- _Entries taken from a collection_
• • • • •

-- ==== Sys2Proof/Machine/Orders.lean ====
section
/-! DEFINITION. The own checks and the effects of the requests that command the units: moves, shuttles, defrosts,
masks, quiet zones, acknowledgements and pallet corrections (sections 5 to 10). -/

namespace Sys2Proof.Machine

/-! ## MOVE_ORDER (R148, R149) -/

/-- A loaded lane with this index (check 1 of Table 9-2). -/
def loadedLane? (s : State) (l : Byte) : Option LaneIx :=
  match finOf? 48 l.toNat with
  | some i => if (s.lane i).loaded then some i else none
  | none => none

/-- A MOVE_RESULT for the identifier waits in the notice queue (R149). -/
def resultPending (s : State) (m : MoveId) : Bool :=
  s.notices.any fun n => n.kind == .moveResult && n.obj == .move m

/-- The identifier may be issued (R149). -/
def identifierFree (s : State) (m : MoveId) : Bool := (s.move? m).isNone && !resultPending s m

/-- The identifiers in the order in which they are tried: from the one after the last issued (R149). -/
def identifierOrder (last : MoveId) : List MoveId := (List.range 24).map fun k => last + 1 + Fin.ofNat 24 k

/-- The identifier the next accepted move gets (R149). -/
def nextIdentifier? (s : State) : Option MoveId := (identifierOrder s.lastMove).find? (identifierFree s)

/-- An order whose bytes passed checks 1 and 2. -/
structure OrderArgs where
  source : LaneIx
  dest : LaneIx
  named : Option PalletId
  repeats : Nat
  priority : Priority
  deriving DecidableEq, Repr

/-- Checks 3 to 10 of Table 9-2 in order; the rail and the identifier of an order that passes (R148). -/
def orderChecks (s : State) (a : OrderArgs) : Except Reason (ShuttleIx × MoveId) :=
  let src := s.lane a.source
  let dst := s.lane a.dest
  match src.rail, dst.rail with
  | some u, some v =>
    if u ≠ v then .error .noRoute
    else if a.source = a.dest then .error .badValue
    else if (s.shuttle u).loaded = false ∨ (s.shuttle u).state = .unhomed then .error .notHomed
    else if (s.zone src.zone).quiet || (s.zone dst.zone).quiet then .error .zoneQuiet
    else if ((s.zone dst.zone).alarmState = .alarm ∨ (s.zone dst.zone).alarmState = .acknowledged)
        ∧ dst.quarantine = false then .error .destAlarm
    else
      match a.named.map (livePallet? s) with
      | some none => .error .notFound
      | some (some (_, p)) =>
        if dst.zone ≠ 0 ∧ (s.cls p.cls).zones.getLsbD dst.zone.val = false then .error .classZone
        else issue u
      | none => issue u
  | _, _ => .error .noRoute
where
  /-- Check 10: room in the queue and a free identifier. -/
  issue (u : ShuttleIx) : Except Reason (ShuttleIx × MoveId) :=
    if s.moves.length < Config.moveDepth then
      match nextIdentifier? s with
      | some m => .ok (u, m)
      | none => .error .queueFull
    else .error .queueFull

/-- The repeat count taken: 0 for a move that is not repeatable (R149). -/
def repeatsTaken (s : State) (a : OrderArgs) : Nat :=
  if a.named = none ∧ (s.lane a.dest).quarantine = false then a.repeats else 0

/-- The record of an accepted order, with the destination's quarantine lane field as the order reads it (R131, R148,
R149). -/
def newMove (s : State) (reqTag : Half) (a : OrderArgs) (m : MoveId) : Move :=
  { id := m, reqTag := reqTag, source := a.source, dest := a.dest, named := a.named,
    priority := a.priority, remaining := repeatsTaken s a + 1, doneCount := 0, cancelling := false,
    state := .queued, shuttle := none, iteration := none,
    destQuarantine := (s.lane a.dest).quarantine }

/-- MOVE_ORDER, the request's own checks (R148); a named pallet of 0 is none (R167). -/
def moveOrderDecision (reqTag : Half) (source dest : Byte) (pallet : PalletId) (repeats priority : Byte)
    (s : State) : Decision :=
  match loadedLane? s source, loadedLane? s dest with
  | some src, some dst =>
    match priority? priority.toNat with
    | none => .refused .badValue
    | some p =>
      if 15 < repeats.toNat then .refused .badValue
      else
        let a : OrderArgs :=
          { source := src, dest := dst, named := if pallet = 0#32 then none else some pallet,
            repeats := repeats.toNat, priority := p }
        match orderChecks s a with
        | .error r => .refused r
        | .ok (u, m) =>
          .accepted [byteOf m.val, byteOf (repeatsTaken s a)]
            (settleRail u { s with moves := s.moves ++ [newMove s reqTag a m], lastMove := m })
  | _, _ => .refused .badIndex

/-! ## CANCEL_MOVE (R158) -/

def cancelDecision (move : Byte) (s : State) : Decision :=
  match finOf? 24 move.toNat with
  | none => .refused .badIndex
  | some i =>
    match s.move? i with
    | none => .refused .notFound
    | some m => .accepted [] (cancelMove m s)

/-! ## HOME_SHUTTLE and CLEAR_SHUTTLE (R142, R144) -/

def homeDecision (shuttle : Byte) (s : State) : Decision :=
  match finOf? 4 shuttle.toNat with
  | none => .refused .badIndex
  | some u =>
    let v := s.shuttle u
    if v.loaded = false then .refused .notFound
    else if homingBusy v then .refused .busy
    else if (homingDoors v).any fun r => (s.zone (roomZone r)).quiet then .refused .zoneQuiet
    else .accepted [] (startHoming u s)

/-- The state a CLEAR_SHUTTLE declares: true for IDLE (code 2 of Table 3-6), false for UNHOMED (code 0). -/
def clearState? : Nat → Option Bool
  | 0 => some false
  | 2 => some true
  | _ => none

/-- The position a CLEAR_SHUTTLE declares: UNKNOWN is 0xFF, and any other must lie on the rail (R144). -/
def declaredPosition? (v : Shuttle) (b : Byte) : Option (Option RailPos) :=
  if b = 0xFF#8 then some none
  else
    match finOf? 64 b.toNat with
    | some p => if (v.segment? p).isSome then some (some p) else none
    | none => none

/-- The BAD_VALUE cases of R144: what is declared, or none. -/
def declared? (v : Shuttle) (state position : Byte) (deck : PalletId) (lane : Option LaneIx) :
    Option Clearing :=
  match clearState? state.toNat, declaredPosition? v position with
  | some toIdle, some pos =>
    if toIdle = true ∧ pos = none then none
    else if deck = 0#32 ∧ lane.isSome = true then none
    else some { toIdle := toIdle, position := pos, deck := if deck = 0#32 then none else some deck, lane := lane }
  | _, _ => none

/-- The declared lane cannot take the pallet (R144). -/
def laneRefuses (s : State) (lane : Option LaneIx) : Bool :=
  match lane with
  | some l => !((s.lane l).loaded && (s.lane l).hasRoom)
  | none => false

/-- CLEAR_SHUTTLE once its shuttle and its lane are known (R144). -/
def clearKnown (u : ShuttleIx) (state position : Byte) (deck : PalletId) (lane : Option (Option LaneIx))
    (s : State) : Decision :=
  let v := s.shuttle u
  if v.loaded = false then .refused .notFound
  else if v.state ≠ .fault then .refused .busy
  else
    match lane with
    | none => .refused .badValue
    | some lane =>
      match declared? v state position deck lane with
      | none => .refused .badValue
      | some d =>
        if d.deck.isSome = true ∧ d.deck ≠ v.deck then .refused .notFound
        else if laneRefuses s d.lane then .refused .busy
        else .accepted [] (clearShuttle u d s)

/-- CLEAR_SHUTTLE, the request's own checks. A lane presence byte other than 0 and 1 is out of range (R144, log
entry 28). -/
def clearShuttleDecision (shuttle state position : Byte) (deck : PalletId) (lanePresent lane : Byte)
    (s : State) : Decision :=
  match finOf? 4 shuttle.toNat with
  | none => .refused .badIndex
  | some u =>
    match flag? lanePresent.toNat with
    | none => clearKnown u state position deck none s
    | some false => clearKnown u state position deck (some none) s
    | some true =>
      match finOf? 48 lane.toNat with
      | none => .refused .badIndex
      | some l => clearKnown u state position deck (some (some l)) s

/-! ## Defrost requests (R105, R106, R114, R116) -/

/-- DEFROST_NOW naming a coil (R105). -/
def defrostCoil (index : Nat) (s : State) : Decision :=
  match finOf? 16 index with
  | none => .refused .badIndex
  | some c =>
    let k := s.coil c
    if k.loaded = false then .refused .notFound
    else if k.outOfCool then .accepted [] s
    else .accepted [] (selectZone k.zone (s.modCoil c fun k => { k with pullIn := true }))

/-- The zone's coils in COOL with mask clear (R105). -/
def pullInCoils (s : State) (z : ZoneIx) : List CoilIx :=
  (zoneCoils s z).filter fun c => !(s.coil c).outOfCool && !(s.coil c).mask

/-- DEFROST_NOW naming a zone (R105). -/
def defrostZone (index : Nat) (s : State) : Decision :=
  match finOf? 8 index with
  | none => .refused .badIndex
  | some z =>
    if (s.zone z).inUse then
      .accepted []
        (selectZone z
          (forEach (pullInCoils s z) (fun c s => s.modCoil c fun k => { k with pullIn := true }) s))
    else .refused .notFound

/-- DEFROST_NOW, the request's own checks: kind 0 is a coil, 1 a zone, any other out of range (R105, R167).
Log entry 28. -/
def defrostDecision (kind index : Byte) (s : State) : Decision :=
  match kind.toNat with
  | 0 => defrostCoil index.toNat s
  | 1 => defrostZone index.toNat s
  | _ => .refused .badValue

/-- A coil's mask after a SET_COIL_MASK: the set-mask wins (R106). -/
def maskAfter (setMask clearMask : Half) (c : CoilIx) (k : Coil) : Bool :=
  if k.loaded then
    if setMask.getLsbD c.val then true else if clearMask.getLsbD c.val then false else k.mask
  else k.mask

/-- The zones in which a loaded coil's mask changes, ascending (R102, R106). -/
def maskedZones (setMask clearMask : Half) (s : State) : List ZoneIx :=
  (indices 8).filter fun z =>
    (zoneCoils s z).any fun c => maskAfter setMask clearMask c (s.coil c) != (s.coil c).mask

/-- SET_COIL_MASK: every mask changes, then each changed zone's selection (R106). Log entry 15. -/
def setCoilMask (setMask clearMask : Half) (s : State) : State :=
  forEach (maskedZones setMask clearMask s) selectZone
    (forEach (indices 16)
      (fun c s => s.modCoil c fun k => { k with mask := maskAfter setMask clearMask c k }) s)

/-- QUIET_ENTER, the request's own checks in order (R114). -/
def quietEnterDecision (zone : Byte) (s : State) : Decision :=
  match finOf? 8 zone.toNat with
  | none => .refused .badIndex
  | some z =>
    match zoneRoom? z with
    | none => .refused .badValue
    | some r =>
      if (s.zone z).inUse = false then .refused .badValue
      else if (s.zone z).quiet then .accepted [] s
      else if !(s.room r).isIdle || (zoneCoils s z).any fun c => (s.coil c).outOfCool then .refused .busy
      else
        .accepted []
          (withdrawCommands r .doorOpen .zoneQuiet (s.modZone z fun n => { n with quiet := true }))

/-- QUIET_EXIT, the request's own checks; the flag is cleared, owed raised, the selection evaluated (R116). -/
def quietExitDecision (zone : Byte) (s : State) : Decision :=
  match finOf? 8 zone.toNat with
  | none => .refused .badIndex
  | some z =>
    if z = 0 ∨ (s.zone z).inUse = false then .refused .badValue
    else if (s.zone z).quiet then
      .accepted [] (raiseZoneOwed 1 z (s.modZone z fun n => { n with quiet := false }))
    else .accepted [] s

/-! ## ACK_ALARM (R66, R83, R166) -/

def ackZone (index : Nat) (s : State) : Decision :=
  match finOf? 8 index with
  | none => .refused .badIndex
  | some z =>
    if (s.zone z).inUse = true ∧ (s.zone z).alarmState = .alarm then
      .accepted [] (s.modZone z fun n => { n with alarmState := .acknowledged })
    else .refused .notFound

def ackPortal (index : Nat) (s : State) : Decision :=
  match finOf? 23 index with
  | none => .refused .badIndex
  | some i =>
    match portalKind i with
    | .inl p =>
      if (s.dock p).latch.isEmpty then .refused .notFound
      else .accepted [] (s.modDock p fun d => { d with latch := Latch.empty })
    | .inr r =>
      if (s.room r).latch.isEmpty then .refused .notFound
      else .accepted [] (s.modRoom r fun p => { p with latch := Latch.empty })

/-- ACK_ALARM, the request's own checks by the object type (R166). Log entry 28. -/
def ackDecision (objType : Nat) (key : Quad) (s : State) : Decision :=
  match objType? objType with
  | some .zone => ackZone key.toNat s
  | some .portal => ackPortal key.toNat s
  | some .none | some .probe | some .coil | some .lane | some .pallet | some .shuttle | some .move
  | none => .refused .badValue

/-! ## Pallet corrections (R128 to R130) -/

/-- PALLET_PLACE, the request's own checks in order (R128). -/
def placeDecision (pallet : PalletId) (lane : Byte) (s : State) : Decision :=
  match finOf? 48 lane.toNat with
  | none => .refused .badIndex
  | some l =>
    match livePallet? s pallet with
    | none => .refused .notFound
    | some (_, p) =>
      if (s.lane l).loaded = false then .refused .notFound
      else if p.location ≠ .unplaced then .refused .badValue
      else if (s.lane l).hasRoom then .accepted [] (appendToLane l pallet s)
      else .refused .busy

/-- PALLET_REMOVE, the request's own checks (R129). -/
def removeDecision (pallet : PalletId) (s : State) : Decision :=
  match palletIx? s pallet with
  | none => .refused .notFound
  | some i =>
    match s.pallet i with
    | none => .refused .notFound
    | some p =>
      if p.status = .carried ∨ p.status = .held then .refused .busy
      else .accepted [] (removePallet i p s)

/-- RELEASE_QUARANTINE, the request's own checks (R130). -/
def releaseDecision (pallet : PalletId) (s : State) : Decision :=
  match livePallet? s pallet with
  | none => .refused .notFound
  | some (i, p) =>
    if p.quarantine then
      .accepted [] (s.modPallet i fun q => { q with quarantine := false, released := true })
    else .refused .notFound

end Sys2Proof.Machine
end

• • • • •

- _ACTIVITY_
Scan the records for the word "issued". Copy each line where it turns up.

- _EXERCISE RESPONSE_
/-- The identifier may be issued (R149). -/
/-- The identifiers in the order in which they are tried: from the one after the last issued (R149). -/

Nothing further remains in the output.